Calibrate and Quantize Network
Create a quantized network by using the dlquantizer
object. Set the target execution environment to FPGA.
dlQuantObj = dlquantizer(net,ExecutionEnvironment='FPGA');
Use the calibrate
function to exercise the network with sample inputs, collect the dynamic ranges of the weights and biases, and returns a table. Each row of the table contains range information for a learnable parameter of the quantized network.
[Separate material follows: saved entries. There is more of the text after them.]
-- ==== Sys2Proof/Machine/Fetch.lean ====
section
/-! DEFINITION. What takes the place of an instruction fetch: the command word in the latch (40_lifecycle.md R161, R164), and the
byte that the header decoder reads (log 11). -/

namespace Sys2Proof.Machine

open Sys2Proof

/-- The command in progress: the latched word, decoded (40_lifecycle.md R161, R162). -/
def fetchCommand (s : State) : Instr := decodeCommand s.latch.cmd

/-- The header byte that the decoder reads where it stands. -/
def fetchHeaderByte (b : Byte) (s : State) : Instr := decodeHeaderByte s.work.hdr b

/-- The instruction that the next step runs, if it runs one: the command in progress, when it is the engine's turn in phase
`RUN`, or a header byte. -/
def nextInstr (s : State) : Option Instr :=
  match s.events with
  | [] => if s.phase = .run then some (fetchCommand s) else none
  | .engine :: _ => if s.phase = .run then some (fetchCommand s) else none
  | .headerByte b :: _ => some (fetchHeaderByte b s)
  | .host _ :: _ => none
  | .cryptor _ _ :: _ => none
  | .reset :: _ => none

/-- The state whose very next step runs a table word: a header byte goes to the header decoder at the start of a header, and a
command word is accepted (40_lifecycle.md R160) with the engine's step to come (log 13). -/
def placeTableWord (s : State) (nbits w : Nat) : State :=
  if tableWordIsHeader nbits w then
    { s with work := { s.work with hdr := .start }, events := .headerByte (BitVec.ofNat 8 w) :: s.events }
  else { accept (BitVec.ofNat 32 w) s with events := .engine :: s.events }

end Sys2Proof.Machine
end

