-- ==== Sys2Proof/Machine/Events.lean ====
section
/-! DEFINITION. One step of one agent (00_scope.md R8; 60_exceptions.md R296). -/

namespace Sys2Proof.Machine

open Sys2Proof

/-- The engine's step: in phase `RUN` it carries out the command in progress (40_lifecycle.md R164); in `IDLE` and `WAIT` it has
none, and the state stays (R165). -/
def engineStep (s : State) : Host.Outcome State Fault Refusal :=
  if s.phase = .run then exec (fetchCommand s) s else .next s

/-- The Cryptor's step: an answer within the port's limit (20_memory.md R106) is taken or discarded. -/
def cryptorStep (abandoned : Nat) (r : Response) (s : State) : Host.Outcome State Fault Refusal :=
  if r.data.length > cryRspMax then .fault .responseTooLong else .next (takeAnswer abandoned r s)

/-- The step of one event. -/
def eventStep (e : Event) (s : State) : Host.Outcome State Fault Refusal :=
  match e with
  | .host a => hostAccess a s
  | .engine => engineStep s
  | .cryptor abandoned r => cryptorStep abandoned r s
  | .reset => .next (resetTlvc s)
  | .headerByte b => exec (fetchHeaderByte b s) s

/-- The next event in the order of `events`; the engine's step when there is none left (log 1). -/
def nextStep (s : State) : Host.Outcome State Fault Refusal :=
  match s.events with
  | [] => engineStep s
  | e :: es => eventStep e { s with events := es }

end Sys2Proof.Machine
end

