/-- What the header decoder reads, byte for byte. `hdrDecode`, which every command uses, is R181's loop written out: it gives every
header of one to four bytes its type and length, canonical or not (41_header_codec.md R181; 30_encoding.md R129, R132), and refuses
exactly the strings without a byte 0, those that end before a final group, and those whose third group has bit 7 set (30_encoding.md
R143). A header of three groups with leading zero groups is read, against vector HD8 (log 17). The bytes of any such header, canonical
or not, given one by one to the machine take its header decoder to the pair and the length, or to the refusal at the third group, and
change nothing else: that way of running them is the model's (log 11). -/
def Obligations.HeaderDecoderReadsExactlyItsHeaders : Prop :=
  (∀ (buf : List Byte) (off fin : Nat), hdrDecode buf off fin = headerRead buf off fin) ∧
  (hdrDecode [0x85, 0x03] 0 2 = some { typ := 3, length := 5, n := 2 } ∧
    hdrDecode [0x80, 0x80, 0x05] 0 3 = some { typ := 5, length := 0, n := 3 } ∧
    hdrDecode [0x80, 0x80, 0x80, 0x01] 0 4 = some { typ := 1, length := 0, n := 4 } ∧
    hdrDecode [0x80, 0xFF, 0xFF, 0xFF] 0 4 = none ∧ hdrDecode [0x8A, 0x94] 0 2 = none ∧ hdrDecode [] 0 0 = none) ∧
  ∀ s : State, s.cfg.wf → s.work.hdr = .start →
    (∀ typ length : Nat, typ < typeLimit → length < lenLimit →
      runSteps (hdrEncode typ length).length { s with events := (hdrEncode typ length).map .headerByte } =
        .next { s with
          events := [], work := { s.work with hdr := .done length typ (hdrEncode typ length).length } }) ∧
    (∀ (bytes : List Byte) (h : Header), headerRead bytes 0 bytes.length = some h → h.n = bytes.length →
      runSteps bytes.length { s with events := bytes.map .headerByte } =
        .next { s with events := [], work := { s.work with hdr := .done h.length h.typ h.n } }) ∧
    (∀ b0 b1 b2 b3 : Byte, 128 ≤ b0.toNat → 128 ≤ b1.toNat → 128 ≤ b2.toNat → 128 ≤ b3.toNat →
      runSteps 4 { s with events := [b0, b1, b2, b3].map .headerByte } =
        .next { s with events := [], work := { s.work with hdr := .malformed } })

/-- What each kind of header byte does to the header decoder, and that it changes nothing else (30_encoding.md R126-R129; the
decoder as a unit of its own is the model's, log 11). A type group where no multi-byte header is open stops by name, also the
model's choice. -/
def Obligations.HeaderByteInstructionsComplete : Prop :=
  ∀ s : State,
    (∀ length typ, exec (.hdr1 length typ) s =
      .next { s with work := { s.work with hdr := .done length.toNat typ.toNat 1 } }) ∧
    (∀ length, exec (.hdrm length) s = .next { s with work := { s.work with hdr := .groups length.toNat 0 0 } }) ∧
    (∀ bits l t g, s.work.hdr = .groups l t g → exec (.groupCont bits) s =
      .next { s with work := { s.work with
        hdr := if g + 1 = 3 then .malformed else .groups l (t * 128 + bits.toNat) (g + 1) } }) ∧
    (∀ bits l t g, s.work.hdr = .groups l t g → exec (.groupFinal bits) s =
      .next { s with work := { s.work with hdr := .done l (t * 128 + bits.toNat) (g + 2) } }) ∧
    (∀ bits, (∀ l t g, s.work.hdr ≠ .groups l t g) →
      exec (.groupCont bits) s = .fault .groupOutsideHeader ∧ exec (.groupFinal bits) s = .fault .groupOutsideHeader)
calibrate(dlQuantObj,imdsCal);
Deploy the Quantized Network
Define the target FPGA board programming interface by using the dlhdl.Target
object. Specify that the interface is for a Xilinx board with an Ethernet interface.
hTarget = dlhdl.Target('Xilinx',Interface='Ethernet');
Prepare the network for deployment by creating a dlhdl.Workflow
object. Specify the network and the bitstream name. Ensure that the bitstream matches the data type and the FPGA board. In this example, the target FPGA is the Xilinx ZCU102 SOC board. The bitstream uses an int8
data type.
hW = dlhdl.Workflow(Network=dlQuantObj,Bitstream='zcu102_int8',Target=hTarget);
Run the compile
method of the dlhdl.Workflow
object to compile the network and generate the instructions, weights, and biases for deployment. Because the total number of frames exceeds the default value of 30, set the InputFrameNumberLimit
to 100 to run predictions in chunks of 100 frames to prevent timeouts.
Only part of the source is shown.